We found that D. mutila is beneficial to I. deltoidea under understory conditions, but strongly reduces I. deltoidea's capacity for recruitment in high-light forest gaps. Additionally, the foliar necrotic spot symptoms produced by D. mutila appeared more frequently in seedlings and juveniles that grew in gaps or diffuse open canopy conditions: Plants with visible symptoms caused by D. mutila received significantly higher illumination, 408.3±17.3 µmol m⁻² s⁻¹ than plants with no visible symptoms receiving lower illumination, 208.2±6.1 µmol m⁻² s⁻¹, (mean ± SE, t test, n = 808, P<0.0001). Disease development was faster and more lethal in seedlings with two leaves or less when exposed to higher light conditions (F _1,22 = 55.4, P = 0.0001, r² = 0.73) (Fig. 1A). These results are consistent with the landscape recruitment patterns of I. deltoidea mentioned above. Ontogenic or age-related resistance may be responsible for differences in disease expression between seedlings in different stages of development [31]. An additional experiment showed that pathogenicity of D. mutila increased with light availability. We inoculated 22 healthy 6-month old I. deltoidea seedlings (no foliar spots or insect marks) with D. mutila, following inoculation procedures from previous studies [25]. Foliar spots produced by D. mutila had a higher growth rate and mortality was greater and faster at higher light availability (F_1,22 = 93.26, P = 0.0001, r² = 0.816) (Fig. 1B).

Using transplant experiments we demonstrated that increased light availability switched the endosymbiotic phase of the fungus to its pathogenic phase.
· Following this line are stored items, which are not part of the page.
-- ==== Sys2Proof/Certificates/Slice0/Obligations.lean ====
section
/-! DEFINITION. The statements for the provers. A docstring says which rule of spec/ a statement formalises; OBLIGATIONS.json
lists them. -/

open Sys2Proof Sys2Proof.Machine

/-! ### Encoding -/

/-- Words written out from the patterns of R95 decode to the instruction they stand for, and words of no pattern are rejected. -/
def Obligations.DecodesSampleWords : Prop :=
  decode 0x00E0#16 = .instr .cls ∧ decode 0x00EE#16 = .instr .ret ∧ decode 0x1ABC#16 = .instr (.jp 0xABC#12)
    ∧ decode 0x220C#16 = .instr (.call 0x20C#12) ∧ decode 0x3A05#16 = .instr (.seImm 0xA#4 0x05#8)
    ∧ decode 0x9120#16 = .instr (.sneReg 0x1#4 0x2#4) ∧ decode 0x6A2F#16 = .instr (.ldImm 0xA#4 0x2F#8)
    ∧ decode 0x8235#16 = .instr (.subReg 0x2#4 0x3#4) ∧ decode 0x8476#16 = .instr (.shr 0x4#4 0x7#4)
    ∧ decode 0x812E#16 = .instr (.shl 0x1#4 0x2#4) ∧ decode 0xA2F0#16 = .instr (.ldI 0x2F0#12)
    ∧ decode 0xB300#16 = .instr (.jpV0 0x300#12) ∧ decode 0xC30F#16 = .instr (.rnd 0x3#4 0x0F#8)
    ∧ decode 0xD012#16 = .instr (.drw 0x0#4 0x1#4 0x2#4) ∧ decode 0xF30A#16 = .instr (.ldVxK 0x3#4)
    ∧ decode 0xF033#16 = .instr (.ldB 0x0#4) ∧ decode 0xFF65#16 = .instr (.ldRegs 0xF#4)
    ∧ decode 0x5001#16 = .rejected (.undefinedOpcode 0x5001#16) ∧ decode 0xE19E#16 = .rejected (.undefinedOpcode 0xE19E#16)

/-- Decoding what the encoder wrote gives the instruction back, over words and over bytes in memory order: every instruction,
every operand value. -/
def Obligations.EncodeThenDecodeGivesTheInstruction : Prop :=
  ∀ i : Instr, i.wf = true ∧ decode (encode i) = .instr i ∧ ∀ rest, decodeBytes (encodeBytes i ++ rest) = (.instr i, rest)

/-- Every word the decoder reads is the encoding of what it read: no bit of a word is dropped. -/
def Obligations.DecodeThenEncodeGivesTheWord : Prop :=
  ∀ (w : Word) (i : Instr), decode w = .instr i → encode i = w

/-- R94: a word selects the instruction whose (op AND mask) = match; the 32 patterns are pairwise disjoint (the spec marks that
as derived from R95); a word that matches none is an undefined opcode. -/
def Obligations.MaskAndMatchSelectTheInstruction : Prop :=
  (∀ (w : Word) (i : Instr), decode w = .instr i → w &&& i.mask = i.matchValue ∧ (i.mask, i.matchValue) ∈ opcodeMap)
    ∧ (∀ (w : Word) (p : Word × Word), p ∈ opcodeMap → w &&& p.1 = p.2 →
        ∃ i, decode w = .instr i ∧ (i.mask, i.matchValue) = p)
    ∧ (opcodeMap.length = 32 ∧ opcodeMap.Nodup)
    ∧ (∀ (w : Word) (p q : Word × Word), p ∈ opcodeMap → q ∈ opcodeMap → w &&& p.1 = p.2 → w &&& q.1 = q.2 → p = q)
    ∧ (∀ w : Word, (∀ p ∈ opcodeMap, w &&& p.1 ≠ p.2) ↔ decode w = .rejected (.undefinedOpcode w))

/-- The undefined words by group (R97, which the spec marks as derived from R95; its counts are left out): the decoder rejects
exactly these, and rejects by name. -/
def Obligations.UndefinedWordsByGroup : Prop :=
  ∀ w : Word,
    ((∃ i, decode w = .instr i) ∨ decode w = .rejected (.undefinedOpcode w))
    ∧ (decode w = .rejected (.undefinedOpcode w) ↔
        (fieldG w = 0x0#4 ∧ w ≠ 0x00E0#16 ∧ w ≠ 0x00EE#16)
        ∨ (fieldG w = 0x5#4 ∧ fieldN w ≠ 0x0#4)
        ∨ (fieldG w = 0x8#4 ∧ fieldN w ∈ [0x8#4, 0x9#4, 0xA#4, 0xB#4, 0xC#4, 0xD#4, 0xF#4])
        ∨ (fieldG w = 0x9#4 ∧ fieldN w ≠ 0x0#4)
        ∨ fieldG w = 0xE#4
        ∨ (fieldG w = 0xF#4 ∧ fieldKk w ∉ [0x07#8, 0x0A#8, 0x15#8, 0x18#8, 0x1E#8, 0x29#8, 0x33#8, 0x55#8, 0x65#8]))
In a greenhouse experiment diametric growth rate of foliar spots produced by D. mutila was higher in full sun conditions (mean 19.5±2.5 SE cm/day) than in reduced light (10.0±2.5 cm/day) and full shaded conditions (0.52±2.5 cm/day; analysis of variance (ANOVA), F_3,30 = 12.62, P = 0.0001; Fig. 2). Diplodia mutila-induced seedling mortality in plants exposed to full sun was 80% after ten days. Seedlings under shaded conditions had 10% mortality and seedlings in the greenhouse had 40% mortality.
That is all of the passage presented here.